De
um lado, um cenário de uso indiscriminado de agrotóxicos, intoxicações, do
outro, cultivos mais sustentáveis, relações de trabalho e comercialização mais
justas. É essa a solução que a Agroecologia promete oferecer ao
Planeta. Mas dá mesmo para sonhar com um futuro sem agrotóxicos?
A
vice-presidente executiva do Sindicato Nacional da Indústria de Produtos para
Defesa Vegetal – Sindiveg (que representa a indústria dos agrotóxicos), Silvia
Fagnani, argumenta que, considerando o modelo de produção “adotado” no Brasil,
o uso de agrotóxicos “é a única forma viável de suprir a demanda por produção
de alimentos e energia necessária para alimentar nove bilhões de pessoas em
2050”.
Fagnani
não deixa dúvidas do pensamento que rege o modelo de produção agrícola
hegemônico no Brasil: “O uso da tecnologia protege os cultivos, aumentando a
produtividade, e poupam (sic) tempo de tarefas e, sobretudo, o enorme esforço
físico dos agricultores e trabalhadores rurais. O consumo de defensivos
agrícolas no Brasil é demandado, além disso, pelo fato de sua agricultura estar
sob o clima tropical, o que exige emprego sistemático de tecnologias para
controle de pragas e doenças. Além de contar com até três safras anuais, a
produtividade no Brasil cresce de maneira muito mais acelerada do que a área
plantada, aumentando a disponibilidade de alimentos preservando o meio
ambiente”.
Para
a presidente da Associação Brasileira de Agroecologia (ABA-Agroecologia) e
professora da Universidade Federal de Viçosa, Irene Maria Cardoso, a
agroecologia é sim capaz de alimentar o mundo. “O que a agroecologia não é
capaz é de alimentar o agronegócio, porque tem uma cadeia de insumos para
agricultura que coloca o agricultor subserviente à indústria. Este pensamento
de que o agronegócio o alimenta o Brasil, não é verdade. Ele alimenta a balança
comercial. Se não repensarmos o Brasil como produtor primário, vamos ficar
refém do agronegócio. Então é o modelo de desenvolvimento que tem de ser
repensado”, afirma.
Esse
novo modelo, segundo ela, passa por cadeias curtas de comercialização, cortando
diversos intermediários, além da valorização e utilização do saber tradicional,
e não apenas o técnico. “É outra lógica. Antes, quem sabia tudo da agricultura
eram os técnicos. Só que esses agricultores desenvolveram conhecimento na
compreensão ecológica e cultural dos sistemas alimentares, porque quando eles
manejam tem um componente cultural, não é só técnico. Esse componente cultural,
de conhecimento dos processos e interações dos sistemas alimentares, foi
desenvolvido em 10 mil anos.
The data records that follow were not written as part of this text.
-- ==== Sys2Proof/Machine/Admission.lean ====
section
/-!
DEFINITION. Taking consignments aboard: ADMIT in its two forms and DISCARD (chapter 7).
-/
namespace Sys2Proof.Machine

/-- The checks 2 to 6 of R104, in their order, on an ID, a compartment field and a class: the compartment and the slot
to take, or the refusal. -/
def State.admitChecks (s : State) (inp : StepInputs) (id : ConsignmentId) (cls : ClassNo) (comp : Byte) :
    Except ResultCode (CompNo × ClassLimits × SlotNo) :=
  if id = 0 then .error .badId
  else match activeField inp.comps comp with
    | none => .error .badCompartment
    | some c =>
      match s.classes[cls] with
      | none => .error .classUnset
      | some k =>
        if (s.findId id).isSome then .error .duplicate
        else match s.firstFree with
          | none => .error .tableFull
          | some i => .ok (c, k, i)

/-- The live fields of a new record (R106). -/
def newLive (inp : StepInputs) (c : CompNo) (stored : Nat) : LiveFields :=
  { doorStored := stored, doorBase := inp.comps[c].openings, tag := inp.tag }

/-- The record of a fresh admission (R106). -/
def freshRecord (inp : StepInputs) (id : ConsignmentId) (cls : ClassNo) (c : CompNo) : Record :=
  { id := id, cls := cls, comp := c, admittedAt := inp.now, warm := 0, cold := 0, excursion := 0, blind := 0,
    peakHigh := none, peakLow := none, lapses := 0, verdict := .intact, cause := .nothing, carriedCause := none,
    carriedFrom := none, custody := .aboard (newLive inp c 0) }

/-- The record of a carried admission before its verdict (R106, R109). -/
def carriedFigures (inp : StepInputs) (st : List Byte) (cls : ClassNo) (c : CompNo) : Record :=
  { id := presentedId st, cls := cls, comp := c, admittedAt := inp.now,
    warm := min Config.maxExposure (natAt 42 4 st), cold := min Config.maxExposure (natAt 46 4 st),
    excursion := natAt 50 4 st, blind := natAt 54 4 st,
    peakHigh := presentedPeak (intAt 58 st), peakLow := presentedPeak (intAt 60 st),
    lapses := min Config.maxLapses (natAt 64 1 st), verdict := .intact, cause := .nothing, carriedCause := none,
    carriedFrom := some (presentedUnit st), custody := .aboard (newLive inp c (natAt 62 2 st)) }

/-- The verdicts the evaluation of a carried record reaches under the local class (R98). -/
def carriedTests (k : ClassLimits) (r : Record) : List ReasonCause :=
  blindTest k r.blind ++ r.peakHigh.elim [] (hardHighTest k) ++ r.peakLow.elim [] (hardLowTest k)
    ++ budgetTests k r.warm r.cold

/-- The evaluated verdict: the highest reached, or INTACT (R98). -/
def evaluatedVerdict (reached : List ReasonCause) : Verdict := highestReached .intact reached

/-- The evaluated cause: the first reason cause of the evaluated verdict, or NONE (R98). -/
def evaluatedCause (reached : List ReasonCause) : Cause :=
  (firstCause (evaluatedVerdict reached) reached).elim .nothing .reason

/-- The verdict, cause and carried cause of a carried record (R99), from the carried verdict and reason cause and the
verdicts reached. -/
def judgeCarried (v : Verdict) (carried : Option ReasonCause) (reached : List ReasonCause) (r : Record) : Record :=
  if (evaluatedVerdict reached).rank < v.rank then
    { r with verdict := v, cause := .carried, carriedCause := carried }
  else { r with verdict := evaluatedVerdict reached, cause := evaluatedCause reached, carriedCause := none }

/-- The record of a carried admission (R109, R110). -/
def carriedRecord (inp : StepInputs) (st : List Byte) (cls : ClassNo) (k : ClassLimits) (c : CompNo) : Record :=
  let r := carriedFigures inp st cls c
  let v := presentedVerdict (byteAt 2 st)
  judgeCarried v (presentedCause v (byteAt 3 st)) (carriedTests k r) r

/-- A slot admitted during the gap pass at or above its cursor enters the gap exemption set (R156). -/
def State.exemptFromGap (s : State) (i : SlotNo) : State :=
  if s.exposure.gapEnd.isSome && decide (s.exposure.gapCursor.val ≤ i.val) then
    { s with exposure := { s.exposure with gapExempt := put s.exposure.gapExempt i true } }
  else s

/-- A new record written whole into a slot, with its counts, its gap exemption and the flag of its verdict (R104, R99). -/
def State.takeAboard (s : State) (i : SlotNo) (r : Record) : State :=
  (((s.setSlot i (some r)).countIn r.cls r.comp).exemptFromGap i).raise (verdictFlag r.verdict r.comp)

/-- ADMIT's answer for a record taken aboard (R104, R180). -/
def admittedAnswer (row : CommandRow) (i : SlotNo) (r : Record) : Result :=
  answer row .ok [natByte i.val, r.verdict.byte, r.cause.byte]

/-- A refused admission: TABLE_FULL alone raises its condition (R7, R104). -/
def refuseAdmission (row : CommandRow) (code : ResultCode) (s : State) : State × Result :=
  (if code = .tableFull then s.raise tableFullFlag else s, answer row code [])

/-- The fresh form in its admit step (R104, R106). -/
def admitFreshWork (inp : StepInputs) (id : ConsignmentId) (cls : ClassNo) (comp : Byte) (s : State) : State × Result :=
  match s.admitChecks inp id cls comp with
  | .error code => refuseAdmission rowAdmitFresh code s
  | .ok (c, _, i) =>
    (s.takeAboard i (freshRecord inp id cls c), admittedAnswer rowAdmitFresh i (freshRecord inp id cls c))

/-- The carried form in its admit step: the statement verifies before any other check (R104, R107, R109, R110). -/
def admitCarriedWork (inp : StepInputs) (st : List Byte) (cls : ClassNo) (comp : Byte) (s : State) : State × Result :=
  if verifies st then
    match s.admitChecks inp (presentedId st) cls comp with
    | .error code => refuseAdmission rowAdmitCarried code s
    | .ok (c, k, i) =>
      (s.takeAboard i (carriedRecord inp st cls k c),
        admittedAnswer rowAdmitCarried i (carriedRecord inp st cls k c))
  else refuseAdmission rowAdmitCarried .badStatement s

/-- DISCARD in its discard step (R111). -/
def discardWork (id : ConsignmentId) (s : State) : State × Result :=
  match s.findRecord id with
  | none => (s, answer rowDiscard .notFound [])
  | some (i, r) =>
    match r.custody with
    | .aboard _ => ((s.setSlot i none).countOut r.cls r.comp, answer rowDiscard .ok [natByte i.val])
    | .offered _ _ => (s, answer rowDiscard .wrongState [])
    | .closed _ => (s, answer rowDiscard .wrongState [])

/-- ADMIT, fresh, at its close (R106, R172). -/
def execAdmitFresh (p : PortId) (bytes : List Byte) (s : State) : Host.Outcome State Fault Refusal :=
  .next (closeQueued rowAdmitFresh p bytes
    (acceptWaiting p (.admitFresh (idField bytes) (classField (byteAt 12 bytes)) (byteAt 13 bytes))) s)

/-- ADMIT, carried, at its close (R109, R172). -/
def execAdmitCarried (p : PortId) (bytes : List Byte) (s : State) : Host.Outcome State Fault Refusal :=
  .next (closeQueued rowAdmitCarried p bytes
    (acceptWaiting p (.admitCarried (slice 0 76 bytes) (classField (byteAt 76 bytes)) (byteAt 77 bytes))) s)

/-- DISCARD at its close (R111, R172). -/
def execDiscard (p : PortId) (bytes : List Byte) (s : State) : Host.Outcome State Fault Refusal :=
  .next (closeQueued rowDiscard p bytes (acceptWaiting p (.discard (idField bytes))) s)

end Sys2Proof.Machine
end

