-- ==== Sys2Proof/Machine/Table.lean ====
section
/-!
DEFINITION. The commands that read the Custody Table: FIND, WALK and WALK NEXT (chapter 1).
-/
namespace Sys2Proof.Machine

/-- Whether a record's state is in a filter's state set (R16). -/
def WalkFilter.admitsState (f : WalkFilter) : Custody → Bool
  | .aboard _ => f.aboard
  | .offered _ _ => f.offered
  | .closed _ => f.closed

/-- Whether a record matches a filter in all three parts (R16). -/
def WalkFilter.matchesRecord (f : WalkFilter) (r : Record) : Bool :=
  f.comp.all (fun c => c == r.comp) && f.admitsState r.custody && decide (f.least.rank ≤ r.verdict.rank)

/-- The first slot at or above the cursor whose record matches (R18). -/
def State.walkMatch (s : State) (f : WalkFilter) (cursor : Nat) : Option SlotNo :=
  slotNumbers.find? (fun i => decide (cursor ≤ i.val) && s.slots[i].any f.matchesRecord)

/-- FIND's work in its find step (R14). -/
def findWork (inp : StepInputs) (id : ConsignmentId) (s : State) : State × Result :=
  match s.findRecord id with
  | some (i, r) => (s, answer rowFind .ok (summaryBytes inp.now i r))
  | none => (s, answer rowFind .notFound [])

/-- The slots examined from a port's cursor with its filter: a summary and the cursor past the match, or END_OF_WALK and
the cursor 0 (R18, R19). -/
def walkFrom (row : CommandRow) (inp : StepInputs) (p : PortId) (f : WalkFilter) (s : State) : State × Result :=
  match s.walkMatch f (s.port p).cursor with
  | some i =>
    (s.setPort p { s.port p with cursor := i.val + 1 },
      answer row .ok ((s.slots[i].map (summaryBytes inp.now i)).getD []))
  | none => (s.setPort p { s.port p with cursor := 0 }, answer row .endOfWalk [])

/-- WALK's work in its walk step: the filter stored, the cursor 0, and the slots examined from there (R18). A WALK whose
compartment value names no filter is refused with BAD_COMPARTMENT, the stored filter and the cursor left (R16). -/
def walkWork (inp : StepInputs) (p : PortId) (f : Option WalkFilter) (s : State) : State × Result :=
  match f with
  | some f => walkFrom rowWalk inp p f (s.setPort p { s.port p with cursor := 0, filter := some f })
  | none => (s, answer rowWalk .badCompartment [])

/-- WALK NEXT's work in its walk step (R19). -/
def walkNextWork (inp : StepInputs) (p : PortId) (s : State) : State × Result :=
  match (s.port p).filter with
  | some f => walkFrom rowWalkNext inp p f s
  | none => (s, answer rowWalkNext .noWalk [])

/-- FIND at its close (R14, R172). -/
def execFind (p : PortId) (bytes : List Byte) (s : State) : Host.Outcome State Fault Refusal :=
  .next (closeQueued rowFind p bytes (acceptWaiting p (.find (idField bytes))) s)

/-- WALK at its close: it waits for its walk step whatever its compartment value (R16, R172). -/
def execWalk (p : PortId) (bytes : List Byte) (s : State) : Host.Outcome State Fault Refusal :=
  .next (closeQueued rowWalk p bytes (acceptWaiting p (.walk (walkField bytes))) s)

/-- WALK NEXT at its close (R19). -/
def execWalkNext (p : PortId) (bytes : List Byte) (s : State) : Host.Outcome State Fault Refusal :=
  .next (closeQueued rowWalkNext p bytes (acceptWaiting p .walkNext) s)

end Sys2Proof.Machine
end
Como é que pode pegar esse conhecimento e jogar no
ralo? Sem ele, a agroecologia não vai sustentar o mundo”, afirma Irene Cardoso.
Mas,
como fazer que esse conhecimento seja identificado, valorizado e reconhecido? A
pesquisadora da Universidade Federal de Viçosa afirma que “é preciso dizer aos
cientistas que eles não são os únicos detentores da verdade”: “Isso é derrubar
um paradigma científico. Eles falam que agroecologia não pode alimentar o
mundo, porque não querem perder o lugar na produção de alimentos no mundo. Uma
produção de qualidade questionável, que traz resultados danosos ao meio
ambiente e ao homem, comprovado em inúmeros estudos científicos. O que a
agroecologia não é alimenta é este pensamento que quer se beneficiar de uma
agricultura perversa, com os agricultores, com os consumidores, com a natureza”,
destaca.
(Nesta
parte editada do documentário “Caminhos do Rio Experiências em agroecologia no
Rio de Janeiro”, produzido pela ANA – Articulação Nacional de Agroecologia, é
possível ver um pouco de como esse conhecimento é identificado e aproveitado.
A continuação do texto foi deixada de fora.